纳米共振腔增强效应：在单层等离激元超构表面上，局域共振效应可以显著增强二次谐波的转换效率。然而，共振波长处存在较强的反射和散射导致泵浦光的耦合效率较低，从而限制了共振模式对局域光场的增强效果。本论文通过在超构表面上引入纳米共振腔设计，抑制了共振波长处的反射和散射损耗，从而大幅提高了二次谐波的转换效率。
耦合诱导增强效应：超构表面上的二次谐波的振幅和偏振调控主要基于对超构单元几何形状的设计而实现，而超构单元间的耦合效应通常被忽视。本论文将两组具有中心反演对称性的等离激元超构单元以六角晶格进行排列，借助超构单元间的耦合效应打破全局中心反演对称性，实现了对所产生的二次谐波的振幅和偏振的调控。
金属-晶体复合超构表面：超构表面上的手性非线性光学响应的实现主要依赖于超构单元的几何形状，难以在特定的工作波长对圆二向色性进行连续调控。本论文设计了一种由等离激元超构单元和非线性光学晶体组成的复合超构表面，借助超构单元和晶体的对称性，揭示了具有三种传播相位或几何相位的二次谐波转换通道。通过调控超构单元与晶体的面内扭转角，实现了复合超构表面上二次谐波的圆二向色性调控。
本论文系统地研究了等离激元超构表面上的二次谐波产生与调控机理。通过优化纳米共振腔的共振模式、设计超构表面的全局对称性、引入具有特定对称性的晶体材料等，不仅提高了二次谐波转换效率，而且实现了对其振幅、偏振和相位的调控。相关研究方法和结果有望为发展高效率、多功能非线性光学超构表面提供重要理论基础和技术方案。

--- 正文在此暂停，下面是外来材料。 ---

-- ==== Sys2Proof/Machine/Core.lean ====
section
/-! DEFINITION. The machine as the host sees it. -/

def Sys2Proof.core : Host.Core :=
  { State := Sys2Proof.Machine.State
    Fault := Sys2Proof.Machine.Fault
    Refusal := Sys2Proof.Machine.Refusal
    step := Sys2Proof.Machine.step
    reset := Sys2Proof.Machine.State.reset }
end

Optical metasurfaces are quasi-two-dimensional artificial structural materials composed of sub-wavelength meta-atoms. For their advantages in multi-dimensional optical field manipulation and integration, metasurfaces have received widespread attention in recent years. By introducing nonlinear optical processes, optical functions like frequency conversion, switching can be realized on metasurfaces. This thesis focuses on the second harmonic generation and manipulation on plasmonic metasurfaces. By designing plasmonic nano-cavities, inter-meta-atom coupling effects and metal-crystal hybrid structures, new principles and methods are observed for controlling the amplitude, polarization, and phase of second harmonic waves.
Nano-cavity enhancement effect: On single-layer plasmonic metasurfaces, the conversion efficiency of second-harmonic waves can be enhanced by the local resonance modes. However, the significant reflection and scattering at the resonant wavelength lead to low coupling efficiency of the pump light, limiting the enhancement effect of the resonant mode on the local field. This research introduces nano-cavities onto the metasurfaces, which significantly suppress radiation losses at the resonant wavelength and greatly enhance the second-harmonic generation process.
Coupling-induced enhancement effect: The amplitude and polarization modulation of second-harmonic waves on metasurfaces are usually realized by designing the shape of meta-atoms, while the coupling of meta-atoms is usually neglected. This research arranges two groups of plasmonic meta-atoms with inversion symmetry into a hexagonal lattice, breaks the global inversion symmetry, and realizes the controlling of the amplitude and polarization of the second harmonics.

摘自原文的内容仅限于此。